Airport under construction in Karaikal, Puducherry, India

Karaikal Airport is a greenfield airport projected nearby the town of Karaikal, in the union territory of Puducherry, India.
The District Administration of Karaikal had acquired around 300 acres of land in 2013 near Nedungadu and handed over to Coimbatore based Super Airport Infrastructure Private Limited to build the airport.
By August 2019, since no progress had been made in executing the project and since the licence issued to the company had expired, the district administration decided to engage CIAL, the operators of Cochin International Airport to advise it on carrying the airport project forward.

==History==
Karaikal was touted to become the first airport in the country to be built entirely with private capital. The Air Traffic Control, however, was to be operated by the Airports Authority of India (AAI). To date, the city relies on Tiruchirappalli International Airport – which serves the Cauvery delta region, including Karaikal – and on Madras International Airport, particularly for long-haul flights.
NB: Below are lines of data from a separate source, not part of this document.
/-- A confirmed fuse command (R484): `blown` is what reads back of the bytes that were programmed, nothing where none was blown. -/
def State.fuseDo (s : State) (r : FuseReq) (blown : Option (List Byte)) : State :=
  let f := s.fuses
  let done (s : State) (good : Bool) : State := if good then s.print [.ok] else s.conErr 8
  if s.mode ≠ .supervise ∧ s.mode ≠ .hold then s.conErr 3
  else match r, blown with
    | .hash k v, b =>
      if f.hashProg.getLsbD k then s.conErr 3
      else match b with
        | none => s.conErr 8
        | some b =>
          let s := s.fuseSet { f with hashProg := f.hashProg ||| BitVec.ofNat 4 (2 ^ k), hashes := SMap.set (fun _ => []) f.hashes k b }
          done (s.raise 0x0130 k) (b == v)
    | .key k v, b =>
      if f.custProg.getLsbD k then s.conErr 3
      else match b with
        | none => s.conErr 8
        | some b =>
          let s := s.fuseSet { f with custProg := f.custProg ||| BitVec.ofNat 2 (2 ^ k), cust := SMap.set (fun _ => []) f.cust k b }
          done (s.raise 0x0130 (0x10 + k)) (b == v)
    | .enc, b =>
      if f.encRequired then s.conErr 3
      else if b.isNone then s.conErr 8
      else done ((s.fuseSet { f with encRequired := true }).raise 0x0130 0x20) true
    | .revoke m, b =>
      if m &&& ~~~ f.revoked = 0 then s.conErr 3
      else if f.hashProg &&& ~~~ (f.revoked ||| m) = 0 then (s.revokePair m).conErr 3
      else if b.isNone then s.conErr 8
      else done ((s.revokePair m).raise 0x0130 (0x30 + m.toNat)) true
    | .close, b =>
      if f.testClose then s.conErr 3
      else if b.isNone then s.conErr 8
      else done ((s.fuseSet { f with testClose := true }).raiseFree 0x0131) true

/-- CONFIRM: the pending fuse command acts when the value is its own and the line comes within 30 s. -/
def State.conConfirm (s : State) (v : Nat) (blown : Option (List Byte)) : State :=
  match s.con.fuse with
  | none => s.conErr 1
  | some (r, w, t) =>
    let s := s.setCon { s.con with fuse := none }
    if w = v ∧ s.time ≤ t + 30000000 then s.fuseDo r blown else s.conErr 7

/-! ## Readouts -/

/-- The level of a system pin. -/
def State.pinLevel (s : State) (p : Nat) : Nat := if bitOf (s.get (F.PIN_IN_level (p / 16))) (p % 16) then 1 else 0

/-- STATUS: mode, first missing unit, LDR_ERR, region states, PWR_STS, meter code. -/
def State.statusValues (s : State) : List Nat :=
  [s.get F.SUP_MODE_mode, s.get F.SUP_MODE_missing, (s.rd R.LDR_ERR).toNat] ++ (List.range 16).map (fun n => s.regionState n) ++
    [(s.rd R.PWR_STS).toNat, s.statusCode]

/-- SPARE: the counts of R432 in the order of Table 14.7. -/
def State.spareValues (s : State) : List Nat :=
  poolList.flatMap (fun p =>
    let c := s.poolCounts p.1 p.2
    [p.1, p.2, c.1, c.2.1, c.2.2.1, c.2.2.2])

/-- The last n entries of the fault log ring. -/
def State.lastLog (s : State) (n : Nat) : List LogEntry := s.log.drop (s.log.length - n)

/-- The rates of R481 in the order of Table 17.8. -/
def bauds : List Nat := [115200, 230400, 460800, 921600, 1000000, 2000000, 3000000]

/-- BAUD: the rate changes after the answer OK. -/
def State.conBaud (s : State) (rate : Nat) : State :=
  match bauds.idxOf? rate with
  | none => s.conErr 2
  | some i =>
    let s := s.print [.ok]
    let s := if s.get F.SUP_SVC_CFG_rate = i then s else s.setCon { s.con with rateChanged := true }
    s.put F.SUP_SVC_CFG_rate i

/-- A register access of RD or WR. -/
def State.conAccess (s : State) (off : Nat) (w : Option Word) : State :=
  if off % 4 ≠ 0 ∨ 2 ^ 24 ≤ off then s.conErr 2 else s.access ⟨.console, off, w, some 0⟩

/-- LANE: the registers of a physical lane, or its restart (R318). -/
def State.conLane (s : State) (n : Nat) (restart : Bool) : State :=
  if 60 ≤ n then s.conErr 2
  else if restart then
    (if isPcie (n / 5) then s else (s.laneRestart n).portTrain (n / 5)).print [.ok]
  else s.print [.values [(s.rd (R.LANE_STS n)).toNat, (s.rd (R.LANE_EYE n)).toNat, (s.rd (R.LANE_ERR n)).toNat], .ok]

/-- HOLD: MODE_REQUEST HOLD, under the mode check of Table 13.9. -/
def State.conHold (s : State) : State :=
  let st := s.modeStatus (plainDesc 0x70 1 0 0 0)
  if st ≠ 0 then s.conErr st else (s.enterHold 1 false false).print [.ok]

/-- RESTART: MODE_REQUEST RESTART (R393). -/
def State.conRestart (s : State) : State :=
  let st := s.modeStatus (plainDesc 0x70 2 0 0 0)
  if st ≠ 0 then s.conErr st else ((s.print [.ok]).abortAll).warmReset 2

/-! ## A command -/

/-- What a command of Table 17.1 does once it is let through. -/
def State.conDo (s : State) (env : ConEnv) (line : List Byte) (c : ConCmd) : State :=
  match c with
  | .help => s.print [.help, .ok]
  | .status => s.print [.values s.statusValues, .ok]
  | .log n => s.print [.log (s.lastLog n), .ok]
  | .spare => s.print [.values s.spareValues, .ok]
  | .reportBist id compat =>
    match s.bistReport compat id with
    | .error e => s.conErr e.1
    | .ok bytes => s.conReport bytes
  | .reportScrub =>
    let r := s.scrubReport 65536
    r.2.conReport r.1
  | .reportMap => s.conReport s.mapBytesInUse
  | .lane n r => s.conLane n r
  | .pin p => s.print [.values [(s.rd (R.PIN_CFG p)).toNat, s.pinLevel p], .ok]
  | .meter src i => ((s.put F.SUP_MTR_CTL_src src).put F.SUP_MTR_CTL_index i).print [.ok]
  | .test t => s.conTest env t
  | .rd off => s.conAccess off none
  | .wr off v => s.conAccess off (some (BitVec.ofNat 32 v))
  | .admin op a0 a1 a2 a3 => s.conAdmin op a0 a1 a2 a3
  | .load g => s.conLoad g
  | .loadPartial set e act =>
    if 65535 < set then s.conErr 2 else
    let t := s.conAdmit (plainDesc 0x11 (set % 65536 + (if act then 65536 else 0) + 131072) e 0 0)
    if t.hif.accepted.length = s.hif.accepted.length then t else t.after (execLoadPartial [] t)
  | .isolate set =>
    if 2 ^ 32 ≤ set then s.conErr 2 else
    let t := s.conAdmit (plainDesc 0x13 set 0 0 0)
    if t.hif.accepted.length = s.hif.accepted.length then t else t.after (execIsolateRegion t)
  | .activate set =>
    if 2 ^ 32 ≤ set then s.conErr 2 else
    let t := s.conAdmit (plainDesc 0x12 set 0 0 0)
    if t.hif.accepted.length = s.hif.accepted.length then t else t.after (execActivateRegion t)
  | .hold => s.conHold
  | .restart => s.conRestart
  | .attest nonce => s.conAttest nonce
  | .fuse r => s.conFuse line r
  | .confirm v => s.conConfirm v env.blown
  | .baud rate => s.conBaud rate
  | .echo on => (s.putB F.SUP_SVC_CFG_echo on).print [.ok]
  | .evt on => (s.putB F.SUP_SVC_CFG_evt on).print [.ok]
The greenfield project, proposed with 100% private ownership for public use, received in-principle clearance from the Ministry of Civil Aviation in February 2011. Construction work was scheduled to commence in May 2013. However, the project became dormant because the promoters could not raise the minimum of ₹ 100 crores required to begin construction of the runway.
The airport project site, spread across 562 acres, was to be developed by Karaikal Airport Private Limited, a subsidiary of Coimbatore based Super Airport Infrastructure Private Limited (SAPL). The first phase of construction initially envisaged the construction of an 1,800-metre runway and a terminal building capable of handling 250 passengers during peak hours at an expense of ₹ 60 crore. The airport was expected to handle airliners like the Boeing 737. Citing delays in land acquisition, the company decided to build a shorter 1,250 metre long runway in the first phase, suitable for the operation of 30 seater aircraft The company had planned to expand the airport after five years, extending the runway to 2,600 metres and increasing terminal building capacity to 500 passengers per hour. A further expansion planned ten years down the line would envisage a 3,500-metre runway and a passenger capacity of 1,000 per hour.
SAPL claimed that construction is would be completed before June 2018, but August 2019, since no progress had been made in executing the project and the licence issued to the company expired, the district administration decided to engage CIAL, the operators of Cochin International Airport to advise it on carrying the airport project forward.